Member of the Missouri House of Representatives from the 153rd district
- In office January 6, 2021 – 2025
- Preceded by: Jeff Shawan
- Succeeded by: Keith Elliott

Personal details
- Born: St. Louis, Missouri, U.S.
- Party: Republican
- Education: Three Rivers College (AS) Tarkio College (BS)

Military service
- Branch/service: Missouri National Guard
- Years of service: 1981–2004

= Darrell Atchison =

American politician

Darrell Atchison is an American politician and businessman who was a member of the Missouri House of Representatives from the 153rd district. Elected in November 2020, he assumed office on January 6, 2021.
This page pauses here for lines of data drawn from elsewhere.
-- ==== Sys2Proof/Machine/Tributaries.lean ====
section
/-! DEFINITION. Raw defects of tributaries and their masking (R192 to R194, R199). -/

namespace Sys2Proof.Machine

/-- The twin index bound to a tributary's transmit or receive side. -/
def twinOf (d : Dev) (rx : Bool) (q : Nat) : Option Nat :=
  (d.twins.cfg.find? (fun e => (if rx then e.2.rx else e.2.tx) && e.2.queue == q)).map (·.1)
/-- The twin index that a tributary is bound to, in whichever direction it is enabled (R341). -/
def boundOf (d : Dev) (q : Nat) : Option Nat := (d.twins.cfg.find? (fun e => (e.2.tx || e.2.rx) && e.2.queue == q)).map (·.1)
def cipherTx (d : Dev) (c : Nat) : CipherTx := tabGet (fun _ => {}) d.cipher.tx c
def setCipherTx (c : Nat) (x : CipherTx) (d : Dev) : Dev :=
  { d with cipher := { d.cipher with tx := tabPut (fun _ => {}) d.cipher.tx c x } }
def cipherRx (d : Dev) (c : Nat) : CipherRx := tabGet (fun _ => {}) d.cipher.rx c
def setCipherRx (c : Nat) (x : CipherRx) (d : Dev) : Dev :=
  { d with cipher := { d.cipher with rx := tabPut (fun _ => {}) d.cipher.rx c x } }

/-! ## Tributary defects (R192) -/

/-- A client link from the hub to a tile is down (R17). -/
def clientDown (d : Dev) (l : Nat) : Bool := (linkOf d (4 + l / 64)).down
def laneOf (d : Dev) (l : Nat) : LaneSt := tabGet (fun _ => {}) d.clients.lanes l
/-- The client ingress of a group is out of service for a queue: not up, in a loop, Local Fault, or a CSF cell of the host in the
last 100 µs (R255, R265, R272, R280). -/
def ingressOut (d : Dev) (l q : Nat) : Bool :=
  let g := group d l
  !g.up || g.localFault || clientDown d l || tileOff d (l / 64) || (List.range g.width).any (fun i => (laneOf d (l + i)).loop != 0)
    || (match (channelOf d q).csfAt with | some t => decide (nowNs d ≤ t + 100000) | none => false)
/-- Raw CSF. DEDUCED: a tributary with transmit slots of its own and no port or link has no ingress in service. -/
def rawCsf (d : Dev) (q : Nat) : Bool :=
  match groupOf d q with
  | some l => ingressOut d l q
  | none => hasOwnSlots d q
/-- CHD from transmit, and from receive. -/
def chdTx (d : Dev) (q : Nat) : Bool :=
  (List.range 256).any (fun c => (cipherTx d c).mode && (cipherTx d c).hold && (txLegs d c).any (fun l => l.1 % 4096 == q))
def chdRx (d : Dev) (q : Nat) : Bool := (rxCoachesOf d q).any (fun c => rawCoach d c 5)
/-- The twin index whose receive side a tributary has; YLS (R192). -/
def rawYls (d : Dev) (q : Nat) : Bool :=
  match twinOf d true q with
  | some w => (tabGet (fun _ => ({} : TwinRx)) d.twins.rx w).yls
  | none => false
/-- TSF: YLS for a twin tributary, else downstream AIS of any coach that delivers it. -/
def tsf (d : Dev) (q : Nat) : Bool :=
  match twinOf d true q with
  | some _ => rawYls d q
  | none => (rxCoachesOf d q).any (drivesAis d)
def tribOn (d : Dev) (q : Nat) : Bool := !tribIdle d q
/-- Raw defect `i` of a tributary: 0 CSF, 1 CHD, 2 YLS; 3 is TSF. -/
def rawQueue (d : Dev) (q i : Nat) : Bool :=
  tribOn d q &&
  (match i with
   | 0 => rawCsf d q | 1 => chdTx d q || chdRx d q | 2 => rawYls d q | 3 => tsf d q | _ => false)
def aboveQueue (i : Nat) : List Nat := if i = 1 then [2] else []
/-- What an evaluation of a tributary's masks leads to. -/
def queueAlarms (q : Nat) (a : Alarms) (d : Dev) : Dev :=
  alarmCauses (.defectQueue q) a
    (setQueueEntity q { a.entity with lastChange := if a.cleared then nowNs d else a.entity.lastChange } d)
def settleQueueWith (fresh : List Nat) (q : Nat) (d : Dev) : Dev :=
  queueAlarms q (settleAll 3 (rawQueue d q) aboveQueue fresh (queueEntity d q)) d
/-- Raw YLS has changed: the mask of CHD (R193, R194). -/
def settleChd (q : Nat) (d : Dev) : Dev := queueAlarms q (settleOne (rawQueue d q) aboveQueue [] { entity := queueEntity d q } 1) d
/-- A raw defect of a tributary has been set. -/
def seeQueueRaw (i q : Nat) (d : Dev) : Dev := if rawQueue d q i then seeQueue i q d else d
/-- Every raw defect of a tributary that is set has been seen (R195). -/
def seeQueueAll (q : Nat) (d : Dev) : Dev := [0, 1, 2, 3].foldl (fun d i => seeQueueRaw i q d) d

end Sys2Proof.Machine
end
== Early life and education ==
Atchison was born in St. Louis and moved to Williamsville, Missouri, at the age of 12. After graduating from Poplar Bluff High School, he earned an associate degree from Three Rivers College and a Bachelor of Science in business from Tarkio College.

== Career ==
From 1981 to 2004, Atchison served as a maintenance and logistics officer in the Missouri National Guard, retiring with the rank of major. He was also the founder and president of Four A Enterprises, manufacturing and assembly business. Since 2008, he has worked as a financial representative for Modern Woodmen of America. Atchison was elected to the Missouri House of Representatives in November 2020 and assumed office on January 6, 2021.